Kent v. Commonwealth

12 Mass. L. Rptr. 165
CourtMassachusetts Superior Court
DecidedJuly 27, 2000
DocketNo. 982693
StatusPublished
Cited by2 cases

This text of 12 Mass. L. Rptr. 165 (Kent v. Commonwealth) is published on Counsel Stack Legal Research, covering Massachusetts Superior Court primary law. Counsel Stack provides free access to over 12 million legal documents including statutes, case law, regulations, and constitutions.

Bluebook
Kent v. Commonwealth, 12 Mass. L. Rptr. 165 (Mass. Ct. App. 2000).

Opinion

Botsford, J.

Introduction

This memorandum and order concerns the public records requests made by the plaintiffs under the Public Records Law (PRL), G.L.c. 4, §7, Clause 26, and G.L.c. 66, §10. The plaintiffs have requested public records from the Massachusetts Parole Board (MPB) and the Office of the Attorney General (OAG). Currently at issue is whether the defendants must disclose certain documents that they have withheld from their responses to the public records requests.3

Pursuant to an earlier order, the defendants have provided the court with copies of all the withheld documents that they assert are exempt from disclosure under exemption (d) of the PRL (G.L.c. 4, §7, Cl. 26(d)), for in camera review. I have reviewed these documents, and the discussion below is informed by that review.

Discussion

The defendants have withheld 40 documents from disclosure. The listed bases of withholding are exemptions G.L.c. 4, §7, Cl. 26(d) and (e) (referred to separately hereafter as exemption (d) and exemption (e)); the attorney-client privilege; the work-product privilege;4 and the Criminal Offender Records Information Act, G.L.c. 6, §172 et seq. (CORI).
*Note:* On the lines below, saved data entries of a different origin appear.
/-! ### BkiOps -/

@[simp] theorem bkiInput_only {s0 : State} {qs : List Part} (k : Nat) (xs : List Int) (mV : Int) (s : State) (h0 : Only qs s0 s) (hm : ∀ p ∈ ([.bki] : List Part), p ∈ qs) : Only qs s0 (bkiInput k xs mV s) := by
  refine h0.step ?_ hm; clear h0 hm
  simp only [bkiInput]
  repeat' (first | (simp +decide (maxDischargeDepth := 60) only [Only.refl, State.modBki_only, bkiCount_only, only_ite]; done) | split | intro _)
@[simp] theorem closeSpan_only {s0 : State} {qs : List Part} (n : Nat) (s : State) (h0 : Only qs s0 s) (hm : ∀ p ∈ ([.bki] : List Part), p ∈ qs) : Only qs s0 (closeSpan n s) := by
  refine h0.step ?_ hm; clear h0 hm
  simp +decide (maxDischargeDepth := 60) only [closeSpan, Only.refl, State.modBki_only, only_ite]
@[simp] theorem elemStep_only {s0 : State} {qs : List Part} (n : Nat) (e : ElemSlot) (s : State) (h0 : Only qs s0 s) (hm : ∀ p ∈ ([.bki] : List Part), p ∈ qs) : Only qs s0 (elemStep n e s) := by
  refine h0.step ?_ hm; clear h0 hm
  simp only [elemStep]
  repeat' (first | (simp +decide (maxDischargeDepth := 60) only [Only.refl, State.modBki_only, bkiCount_only, closeSpan_only, only_ite]; done) | split | intro _)
@[simp] theorem btDrive_only {s0 : State} {qs : List Part} (j : Nat) (s : State) (h0 : Only qs s0 s) (hm : ∀ p ∈ ([.bki] : List Part), p ∈ qs) : Only qs s0 (btDrive j s) := by
  refine h0.step ?_ hm; clear h0 hm
  simp only [btDrive]
  repeat' (first | (simp +decide (maxDischargeDepth := 60) only [Only.refl, State.modBki_only, bkiCount_only, only_ite]; done) | split | intro _)
@[simp] theorem btDriveAll_only {s0 : State} {qs : List Part} (s : State) (h0 : Only qs s0 s) (hm : ∀ p ∈ ([.bki] : List Part), p ∈ qs) : Only qs s0 (btDriveAll s) := by
  refine h0.step ?_ hm; clear h0 hm
  simp only [btDriveAll]
  repeat' (first | (simp +decide (maxDischargeDepth := 60) only [Only.refl, btDrive_only, foldl_only, forall_const, implies_true, Option.some.injEq, forall_eq', forall_apply_eq_imp_iff, imp_self]; done) | assumption | split | intro _ | (subst_vars; simp +decide (maxDischargeDepth := 60) only [Only.refl, btDrive_only, foldl_only]; done) | (injections; subst_vars; simp +decide (maxDischargeDepth := 60) only [Only.refl, btDrive_only, foldl_only]; done) | simp +decide (maxDischargeDepth := 60) only [Only.refl, btDrive_only, foldl_only])
@[simp] theorem bankSwitch_only {s0 : State} {qs : List Part} (s : State) (h0 : Only qs s0 s) (hm : ∀ p ∈ ([.bki, .persist, .free] : List Part), p ∈ qs) : Only qs s0 (bankSwitch s) := by
  refine h0.step ?_ hm; clear h0 hm
  simp only [bankSwitch]
  repeat' (first | (simp +decide (maxDischargeDepth := 60) only [Only.refl, State.modBki_only, State.modPersist_only, State.took_only, bkiCount_only, closeSpan_only, foldl_only, only_ite, forall_const, implies_true, Option.some.injEq, forall_eq', forall_apply_eq_imp_iff, imp_self]; done) | assumption | split | intro _ | (subst_vars; simp +decide (maxDischargeDepth := 60) only [Only.refl, State.modBki_only, State.modPersist_only, State.took_only, bkiCount_only, closeSpan_only, foldl_only, only_ite]; done) | (injections; subst_vars; simp +decide (maxDischargeDepth := 60) only [Only.refl, State.modBki_only, State.modPersist_only, State.took_only, bkiCount_only, closeSpan_only, foldl_only, only_ite]; done) | simp +decide (maxDischargeDepth := 60) only [Only.refl, State.modBki_only, State.modPersist_only, State.took_only, bkiCount_only, closeSpan_only, foldl_only, only_ite])
@[simp] theorem bkiOutput_only {s0 : State} {qs : List Part} (inputs : List (List Int)) (common : List Int) (s : State) (h0 : Only qs s0 s) (hm : ∀ p ∈ ([.ports, .head, .sw, .insts, .cgu, .ocu, .mlk, .time, .bki, .season, .faults, .evr, .mbx, .persist, .power, .mon, .free] : List Part), p ∈ qs) : Only qs s0 (bkiOutput inputs common s) := by
  refine h0.step ?_ hm; clear h0 hm
  simp only [bkiOutput]
  repeat' (first | (simp +decide (maxDischargeDepth := 60) only [Only.refl, State.modBki_only, bankSwitch_only, bkiInput_only, btDriveAll_only, elemStep_only, foldl_only, only_ite, wakeUp_only, forall_const, implies_true, Option.some.injEq, forall_eq', forall_apply_eq_imp_iff, imp_self]; done) | assumption | split | intro _ | (subst_vars; simp +decide (maxDischargeDepth := 60) only [Only.refl, State.modBki_only, bankSwitch_only, bkiInput_only, btDriveAll_only, elemStep_only, foldl_only, only_ite, wakeUp_only]; done) | (injections; subst_vars; simp +decide (maxDischargeDepth := 60) only [Only.refl, State.modBki_only, bankSwitch_only, bkiInput_only, btDriveAll_only, elemStep_only, foldl_only, only_ite, wakeUp_only]; done) | simp +decide (maxDischargeDepth := 60) only [Only.refl, State.modBki_only, bankSwitch_only, bkiInput_only, btDriveAll_only, elemStep_only, foldl_only, only_ite, wakeUp_only])
@[simp] theorem lockstep_only {s0 : State} {qs : List Part} (inj : Bool) (s : State) (h0 : Only qs s0 s) (hm : ∀ p ∈ ([.ports, .head, .sw, .insts, .cgu, .ocu, .mlk, .time, .bki, .faults, .evr, .mbx, .persist, .mon] : List Part), p ∈ qs) : Only qs s0 (lockstep inj s) := by
  refine h0.step ?_ hm; clear h0 hm
  simp only [lockstep]
  repeat' (first | (simp +decide (maxDischargeDepth := 60) only [Only.refl, State.modBki_only, bkiCount_only, only_ite, raise_only]; done) | split | intro _)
In most instances, the defendants have listed more than one basis for withholding for a single document. I consider each of the these proffered withholding grounds separately, but in a slightly different order than just listed.

1. Exemption (e).

Exemption (e) provides that the following types of documents are exempt from disclosure as public records:

[166]*166Notebooks and other materials prepared by an employee of the commonwealth which are personal to him and not maintained as part of the files of a governmental unit.
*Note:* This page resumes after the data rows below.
-- ==== Sys2Proof/Laws/OnlyFamilies.lean ====
section
/-!
SUPPORT. Laws/OnlyFamilies.lean: what may change in the operations of the command families: backstop, claims, egress, fabric, faults, instances, recorder, keys, pair, start-up, time, partitions, ports, seasons and register writes.
One lemma per operation, in the order of the definitions.
-/
namespace Sys2Proof.Machine
open Sys2Proof
set_option linter.all false

/-! ### Backstop -/

@[simp] theorem calSwap_only {s0 : State} {qs : List Part} (k : Nat) (s : State) (h0 : Only qs s0 s) (hm : ∀ p ∈ ([.bki] : List Part), p ∈ qs) : Only qs s0 (calSwap k s) := by
  refine h0.step ?_ hm; clear h0 hm
  simp +decide (maxDischargeDepth := 60) only [calSwap, Only.refl, State.modBki_only, bkiCount_only]
@[simp] theorem calFailed_only {s0 : State} {qs : List Part} (k : Nat) (s : State) (h0 : Only qs s0 s) (hm : ∀ p ∈ ([.bki] : List Part), p ∈ qs) : Only qs s0 (calFailed k s) := by
  refine h0.step ?_ hm; clear h0 hm
  simp +decide (maxDischargeDepth := 60) only [calFailed, Only.refl, State.modBki_only, bkiCount_only, only_ite]
@[simp] theorem calFail_only {s0 : State} {qs : List Part} (k : Nat) (s : State) (h0 : Only qs s0 s) (hm : ∀ p ∈ ([.ports, .head, .sw, .insts, .cgu, .ocu, .mlk, .time, .bki, .faults, .evr, .mbx, .persist, .mon] : List Part), p ∈ qs) : Only qs s0 (calFail k s) := by
  refine h0.step ?_ hm; clear h0 hm
  simp +decide (maxDischargeDepth := 60) only [calFail, Only.refl, calFailed_only, raise_only]
@[simp] theorem hbWrite_only {s0 : State} {qs : List Part} (v : BitVec 32) (s : State) (h0 : Only qs s0 s) (hm : ∀ p ∈ ([.bki, .faults] : List Part), p ∈ qs) : Only qs s0 (hbWrite v s) := by
  refine h0.step ?_ hm; clear h0 hm
  simp only [hbWrite]
  repeat' (first | (simp +decide (maxDischargeDepth := 60) only [Only.refl, State.modBki_only, bkiCount_only, conditionEnds_only, only_ite]; done) | split | intro _)
@[simp] theorem clmHoldClr_only {s0 : State} {qs : List Part} (s : State) (h0 : Only qs s0 s) (hm : ∀ p ∈ ([.bki, .mbx] : List Part), p ∈ qs) : Only qs s0 (clmHoldClr s) := by
  refine h0.step ?_ hm; clear h0 hm
  simp only [clmHoldClr]
  repeat' (first | (simp +decide (maxDischargeDepth := 60) only [Only.refl, State.modBki_only, only_ite, told_only]; done) | split | intro _)
@[simp] theorem bkiCommit_only {s0 : State} {qs : List Part} (s : State) (h0 : Only qs s0 s) (hm : ∀ p ∈ ([.bki] : List Part), p ∈ qs) : Only qs s0 (bkiCommit s) := by
  refine h0.step ?_ hm; clear h0 hm
  simp +decide (maxDischargeDepth := 60) only [bkiCommit, Only.refl, State.modBki_only]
G.L.c. 4, §7, Cl. 26(e). The defendants claim that certain documents consisting of handwritten notes of various assistant attorneys general and one attorney employed by the MPB are covered by exemption (e), and specifically state, in the affidavits of Crispin Birnbaum and M. Yvonne Gonzalez, that these notes were kept in the private working files of the attorneys who wrote them, were not made available to any colleagues or other public officials (except as part of the review conducted in response to the plaintiffs’ PRL requests), and are not kept in the official files of either the OAG or the MPB.

With two possible exceptions discussed in the next paragraph, I accept the statements in the two affidavits, and conclude that the handwritten notes fit within the scope of exemption (e). There is very little decisional law on exemption (e), but the one appellate decision that I have found lends support to the view that notes of government attorneys (or other public officers), although dealing directly with matters of official or government business, are still exempt insofar as they remain within the personal files of the attorneys and outside of the official agency files. See Lambert v. Executive Director of the Judicial Nominating Council, 425 Mass. 406, 409 and n. 8 (1997) (records of the JNC, including the confidential applications of individuals seeking appointment as a judge, are “essentially the Governor’s records on judicial applications,” and not covered by the definition of “public record” within the PRL; court noted these records are similar to the documents exempt from disclosure under exemption (e).)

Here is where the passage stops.